И тут Аглаей овладело уныние. Горничная была такая чистенькая, такая гладенькая, будто перепелочка, такая щеголиха! Нет, она исхудалую, плохо одетую Аглаю и на порог не пустит. Даст ей от ворот поворот и даже слушать не станет про то, что готовит она отменно. Да и не только в том дело, что Аглая одета бедно. По ней сразу видно, что она – из хорошей семьи, из благородных. Как теперь говорят – белая кость, голубая кровь. Теперь такие всяким горничным ненавистны. И перепелочка с превеликим удовольствием отправит Аглаю восвояси. А вот господину – вернее, товарищу – доктору, очень может быть, даже понравится, что кухаркой у него будет дворянка, бывшая гимназистка. Хорошо бы сначала встретиться с ним, а уж потом предстать пред немилостивые очи горничной.

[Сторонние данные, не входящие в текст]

-- ==== Sys2Proof/Certificates/Slice0/Obligations.lean ====
section
/-!
DEFINITION. The statements for the provers. Each docstring names the rules of spec/ that its statement formalises; what
rests on a choice of the model says so and names the log entry. The terms are those of Sys2Proof/Safety.lean.
-/

open Sys2Proof Sys2Proof.Machine Sys2Proof.Safety

/-! ### Decoding, the step, reset -/

/-- R125 to R138, R154 to R161: for every well-formed instruction with words of its own, the decoder reads from its
encoding exactly that instruction, whatever words follow in the fetch block. -/
def Rules.DecodeEncode : Prop :=
  ∀ (i : Instr) (rest : List Word), i.hasWords = true → i.wellFormed = true → decode (encode i ++ rest) = .ok i

/-- R130, R145, R162: every instruction that the decoder delivers is well formed, and its encoding is the words that
were read. -/
def Rules.EncodeDecode : Prop :=
  ∀ (ws : List Word) (i : Instr), decode ws = .ok i → i.wellFormed = true ∧ encode i <+: ws

/-- R125 to R138, R154 to R161: decoding an encoded well-formed instruction gives it back, and encoding a decoded one
gives back its words. -/
def Obligations.DecodeAndEncodeAgree : Prop := Rules.DecodeEncode ∧ Rules.EncodeDecode

/-- Words written out field by field from R128 and the opcode map of R154: variant, type, C, B, A, D, msense, mask,
lastrd, hold, la, opcode, length code. -/
def Obligations.DecodeWords : Prop :=
  -- nop
  decode [0#32, 0#32] = .ok (.nop false) ∧
  -- add.sat.i32 v1, v2, s3 in k2, A read for the last time
  decode (wordsOf (16#5 ++ 2#4 ++ 0x00#8 ++ 0xC3#8 ++ 0x02#8 ++ 0x01#8 ++ 0#1 ++ 2#3 ++ 1#3 ++ 0#2 ++ 0#4 ++ 0x20#8 ++ 0#2)) =
    .ok (.add { Fields.base with variant := 16#5, type := 2#4, c := 0#8, b := 0xC3#8, a := 2#8, d := 1#8, mask := 2#3, lastrd := 1#3 }) ∧
  -- sadd s1, s2, 7: the 64-bit form with an immediate in C
  decode (wordsOf (0#5 ++ 0#4 ++ 0x07#8 ++ 0xF0#8 ++ 0xC2#8 ++ 0xC1#8 ++ 0#1 ++ 0#3 ++ 0#3 ++ 0#2 ++ 0#4 ++ 0x0E#8 ++ 0#2)) =
    .ok (.sadd { Fields.base with c := 7#8, a := 0xC2#8, d := 0xC1#8 }) ∧
  -- jmp s4 + 0x0001_0000: the 96-bit form
  decode (wordsOf (0#5 ++ 0#4 ++ 0xFB#8 ++ 0xF0#8 ++ 0xC4#8 ++ 0xF0#8 ++ 0#1 ++ 0#3 ++ 0#3 ++ 0#2 ++ 0#4 ++ 0x05#8 ++ 1#2) ++ [0x00010000#32]) =
    .ok (.jmp { Fields.base with c := 0xFB#8, a := 0xC4#8, ext := .imm 0x00010000#32 }) ∧
  -- eret
  decode (wordsOf (0#5 ++ 0#4 ++ 0xF0#8 ++ 0xF0#8 ++ 0xF0#8 ++ 0xF0#8 ++ 0#1 ++ 0#3 ++ 0#3 ++ 0#2 ++ 0#4 ++ 0xFA#8 ++ 0#2)) =
    .ok (.eret Fields.base) ∧
  -- opcode 0x39 is reserved
  decode (wordsOf (0#5 ++ 0#4 ++ 0xF0#8 ++ 0xF0#8 ++ 0xF0#8 ++ 0xF0#8 ++ 0#1 ++ 0#3 ++ 0#3 ++ 0#2 ++ 0#4 ++ 0x39#8 ++ 0#2)) =
    .ok (.reservedOpcodeInstruction (0#5 ++ 0#4 ++ 0xF0#8 ++ 0xF0#8 ++ 0xF0#8 ++ 0xF0#8 ++ 0#1 ++ 0#3 ++ 0#3 ++ 0#2 ++ 0#4 ++ 0x39#8 ++ 0#2) 0#64)

/-- R8, R15: whatever the state, a step has a next state; no instruction and no event ends the machine. -/
def Rules.StepGoesOn : Prop := ∀ s : State, goesOn (step s) = true

/-- R23, R126, R162: the ply that is chosen to issue (of two that trap in one clock the lower-numbered one, R302) takes its place in its slot, merges with the plies at its address,
and when the words at its program counter decode to an instruction, the step is that instruction's execution, after which
time passes. In the steps in which a ready ply has the first turn (log 1). -/
def Obligations.StepRunsDecoded : Prop :=
  ∀ (s : State) (c : Cand) (slot : Nat) (ws : List Word) (i : Instr),
    let p := refreshReady (park s)
    let d := lowerTrap p c
    let v := focusOn (claimSlot p d (d.slot p)) d.uid d.windex d.n
    let u := mergeHere v
    p.agenda = [] → p.steps % 3 = 0 → chooseReady p = some (c, slot) → mergeWaits v = false →
    u.ply.trapDue = none → fetch u = .words ws → decode ws = .ok i →
      step s = thenTime (exec i (afterFetch u))

/-- R126, R162 checks 1 to 3 and 7, R301: a fetch from an address that is no multiple of 4, or that is byte 28 of a
block, raises misaligned-fetch with that address; one without a window raises window-miss; words that are no instruction
raise illegal-instruction, each with the address of the instruction as resume address. -/
def Rules.FetchTraps : Prop :=
  ∀ s : State, let u := mergeHere s
    mergeWaits s = false → u.ply.trapDue = none →
    ((u.ply.pc.toNat % 4 ≠ 0 ∨ u.ply.pc.toNat % 32 = 28) →
      issueHere s = .next (takeTrap u 0x03 u.ply.pc [u.ply.pc] u.ply.mask)) ∧
    (u.ply.pc.toNat % 4 = 0 → u.ply.pc.toNat % 32 ≠ 28 → translate u u.team.ctx u.ply.pc.toNat = none →
      issueHere s = .next (takeTrap u 0x06 u.ply.pc [u.ply.pc, 0#64] u.ply.mask)) ∧
    (∀ ws, fetch u = .words ws → decode ws = .error .pastBlock →
      issueHere s = .next (takeTrap u 0x03 u.ply.pc [u.ply.pc] u.ply.mask)) ∧
    (∀ ws base, fetch u = .words ws → decode ws = .error (.prefixFault base) →
      issueHere s = .next (takeTrap u 0x01 u.ply.pc [base] u.ply.mask)) ∧
    (∀ ws op base, fetch u = .words ws → decode ws = .error (.illegal op base) →
      issueHere s = .next (takeTrap u (if 0xF8 ≤ op ∧ atSystem u = false then 0x02 else 0x01) u.ply.pc [base] u.ply.mask))

/-- R153: a reserved opcode raises illegal-instruction with its base word; that is its effect. -/
def Rules.ReservedOpcode : Prop :=
  ∀ (base ext : DWord) (s : State), inTrap s = false → (tvecNow s).getLsbD 63 = true →
    ∃ t, exec (.reservedOpcodeInstruction base ext) s = .next t ∧
      t.weave.epc = s.ply.pc ∧ t.weave.tcause.extractLsb' 56 8 = 0x01#8 ∧ t.weave.tinfo.getD 0 0#64 = base ∧
      t.ply.pc = ((tvecNow s).extractLsb' 0 56).setWidth 64 ∧ t.weave.pstat.getLsbD 0 = true ∧
      t.weave.map = s.weave.map ∧ t.mem = s.mem

/-- R126, R153, R162, R301: what a fetch refuses, and what a reserved opcode does. -/
def Obligations.FetchAndReservedOpcodes : Prop := Rules.FetchTraps ∧ Rules.ReservedOpcode

/-- R350, R351, R379, R384, R392, R394, R397: what the registers of every site's control space read right after reset,
where their Reset column gives a number; the optical ports are down; no team is resident and `cyc` stands at zero
(R400). That the decoders of the host ports (0x300 to 0x338) and `svbase`, `svtail` and `svctl` (0x1018 to 0x1028) read 0 is the
model's choice of log 5: the spec gives them no reset value. -/
def Rules.ResetRegisters : Prop :=
  (∀ site < 64, isSite site = true →
    ctlRead State.reset site 0x0140 = 0#64 ∧
    ctlRead State.reset site 0x0200 = 0x0000C81033000000#64 ∧
    ctlRead State.reset site 0x0210 = 0#64 ∧
    (ctlRead State.reset site 0x0208).extractLsb' 56 4 = 5#4 ∧
    ∀ k < 4, ctlRead State.reset site (0x300 + 8 * k) = 0#64 ∧ ctlRead State.reset site (0x320 + 8 * k) = 0#64) ∧
  (∀ site < 64, isSite site = true → ∀ k < 9, ctlRead State.reset site (0x1000 + 8 * k) = 0#64) ∧
  (∀ site < 64, (findSite State.reset site).up = false) ∧
  State.reset.teams = [] ∧ State.reset.queues = [] ∧ State.reset.launches = [] ∧ State.reset.cyc = 0

/-- The memory at reset is in canonical form; that it lists nothing, so that every byte reads as 0, is the model's choice
(log 7). -/
def Rules.ResetMemory : Prop := Safe State.reset ∧ ∀ a, byteAt State.reset a = 0#8

/-- What the registers and the memory hold right after reset; what the manual leaves open there is the model's choice
(logs 5, 7 and 9). -/
def Obligations.ResetState : Prop := Rules.ResetRegisters ∧ Rules.ResetMemory

/-- Every step keeps the memory in its canonical form (the form itself is the model's, log 7), so that two memories with
the same bytes are the same data. -/
def Rules.StepKeepsMemory : Prop := ∀ s t : State, Safe s → step s = .next t → Safe t

/-- R8, R15: from every state a step has a next state, and a step from a state whose memory is in canonical form (the
form is the model's, log 7) leads to one whose memory is. -/
def Obligations.EveryStepGoesOn : Prop := Rules.StepGoesOn ∧ Rules.StepKeepsMemory

/-! ### Traps -/

/-- R302: a recoverable trap, outside a handler and with a valid vector in force (a `wrpv` takes effect after its clock, R311): every other ply stops, the reservations are
cleared, the cause, record and resume address are saved, the status shows a handler at system level, and the ply goes on
at the handler with its mask; registers, masks, sticky flags, memory and all other state stand. -/
def Rules.TakeTrap : Prop :=
  ∀ (s : State) (code : Nat) (epc : DWord) (info : List DWord) (mask : LaneMask),
    inTrap s = false → (tvecNow s).getLsbD 63 = true → code < 256 → s.ply.n < 4 → mask ≠ 0#32 →
    let t := takeTrap s code epc info mask
    t.weave.tcause = BitVec.ofNat 8 code ++ BitVec.ofBool (atSystem s) ++ 0#5 ++ BitVec.ofNat 2 s.ply.n ++ 0#16 ++ mask ∧
    t.weave.tinfo = [info.getD 0 0#64, info.getD 1 0#64, info.getD 2 0#64, info.getD 3 0#64] ∧
    t.weave.epc = epc ∧ t.weave.pstat = s.weave.pstat ||| 0x11#64 ∧ t.weave.resv = [] ∧
    (∀ p ∈ t.weave.plies, p.stopped = true) ∧ t.weave.plies.map (·.n) = s.weave.plies.map (·.n) ∧
    t.ply.pc = ((tvecNow s).extractLsb' 0 56).setWidth 64 ∧ t.ply.mask = s.ply.mask ∧
    t.weave.map = s.weave.map ∧ t.weave.kregs = s.weave.kregs ∧ t.weave.fpflags = s.weave.fpflags ∧
    t.weave.tvec = s.weave.tvec ∧ t.weave.tscr = s.weave.tscr ∧ t.weave.memdef = s.weave.memdef ∧
    t.weave.stklim = s.weave.stklim ∧ t.weave.rgnpc = s.weave.rgnpc ∧ t.weave.gang = s.weave.gang ∧
    (∀ a, byteAt t a = byteAt s a) ∧ t.team = s.team ∧ t.teams = s.teams
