-- ==== Sys2Proof/Laws/State.lean ====
section
/-!
SUPPORT. What the named updates of the state leave alone, field by field, and what the lookups read after them, so that no
later proof unfolds a record update.
-/

namespace Sys2Proof.Laws

open Sys2Proof Sys2Proof.Machine

set_option Elab.async false

/-! ### Fields -/

section Fields

variable (s : State)
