/-- R366, R368: skipped without a second cluster, admitted to it else; R370: matched, recorded, row 1 (third run as the
original), row 3 (three digests) and row 4 (the third run not eligible). -/
theorem test_assay :
    (let counts (o : Host.Outcome State Fault Refusal) : List (Nat × Nat × Nat × Bool × Nat) := match o with
      | .next t => t.launches.map (fun (l : Launch) => (l.skipped, l.matched, l.mismatched, l.poisoned, (l.trials.map (·.runs.length)).sum))
      | _ => []
     counts (exec (.assayRerunAdmission 0 0) (sTrial [0] [runAt 0 5#64] false [])) == [(1, 0, 0, false, 0)] &&
     nexts (exec (.assayRerunAdmission 0 0) (sTrial [0, 1] [runAt 0 5#64] false [])) (fun t => t.teams.map (fun (z : Team) => (z.at_.cluster, z.run)) == [(1, .rerun)]) &&
     counts (exec (.assayRunEnd 0 0) (sTrial [0, 1] [runAt 0 5#64] true [rerun 5#64 true true false])) == [(0, 1, 0, false, 0)] &&
     counts (exec (.assayRunEnd 0 0) (sTrial [0, 1] [runAt 0 5#64] true [rerun 6#64 true true false])) == [(0, 0, 0, false, 2)] &&
     counts (exec (.assayRunEnd 0 0) (sTrial [0, 1] [runAt 0 5#64] true [rerun 5#64 true true true])) == [(1, 0, 0, false, 0)] &&
     counts (exec (.assayRunEnd 0 0) (sTrial [0, 1] [runAt 0 5#64, runAt 1 6#64] true [rerun 5#64 true true false])) == [(0, 0, 1, false, 0)] &&
     counts (exec (.assayRunEnd 0 0) (sTrial [0, 1] [runAt 0 5#64, runAt 1 6#64] true [rerun 7#64 true true false])) == [(0, 0, 1, true, 0)] &&
     counts (exec (.assayRunEnd 0 0) (sTrial [0, 1] [runAt 0 5#64, runAt 1 6#64] true [rerun 5#64 false true false])) == [(1, 0, 0, true, 0)]) = true := by
  decide +kernel

/-! ### Steps between instructions: fault buffers, control registers, the service ring, errors -/

/-- Host memory (04, node field). -/
def host : Nat := 0xFFF * 2 ^ 52

/-- Site 27 is partition 3 alone; all host ports are up; the subject of the step is the partition. -/
def sPart (f : Site → Site) (s : State) : State :=
  { onSite s 27 (fun x => f { x with part := 3 }) with hostUp := [true, true, true, true], subject := [3] }

/-- One record at clock 0 for a ring of 64 records at 0x100000 in host memory whose third record comes next. -/
def sBatch (cyc : Nat) (ports : Bool) (masked : Bool := false) (get : Nat := 0) : State :=
  let s := sPart (fun x => { x with fbbase := 0xFFF0000000100000#64, fbctl := 0xC000000000060007#64, fbidx := BitVec.ofNat 64 (get * 2 ^ 32 + 2) }) {}
  { s with msix := [(0x70, 0x5000#64), (0x78, if masked then 0x100000009#64 else 9#64)], cyc := cyc, hostUp := List.replicate 4 ports, faultQ := [{ part := 3, dwords := [1#64, 2#64, 3#64, 4#64, 5#64, 6#64, 7#64, 8#64], at_ := 0 }] }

Совершенно непонятно, почему Аглая убедила себя, что очи ее будут немилостивы, но она была очень упряма. Еще матушка говорила, бывало: что в голову дочери вобьется – нипочем не выбьется. Сейчас вбилась вдруг в Аглаину голову мысль о заведомой недоброжелательности к ней докторовой горничной, та мысль и толкнула ее украдкой войти в прихожую, чтобы поискать хозяина…
Аглая очутилась в помещении, которое было бы просторным, но стало тесным из-за того, что было загромождено огромным зеркалом, которое тускло поблескивало в причудливой раме, а также вешалкой, сплошь завешанной каким-то невероятным количеством шуб. Их тесная масса загораживала очень изрядный угол.
Неужели это все докторовы шубы? Если так, богатый же он человек!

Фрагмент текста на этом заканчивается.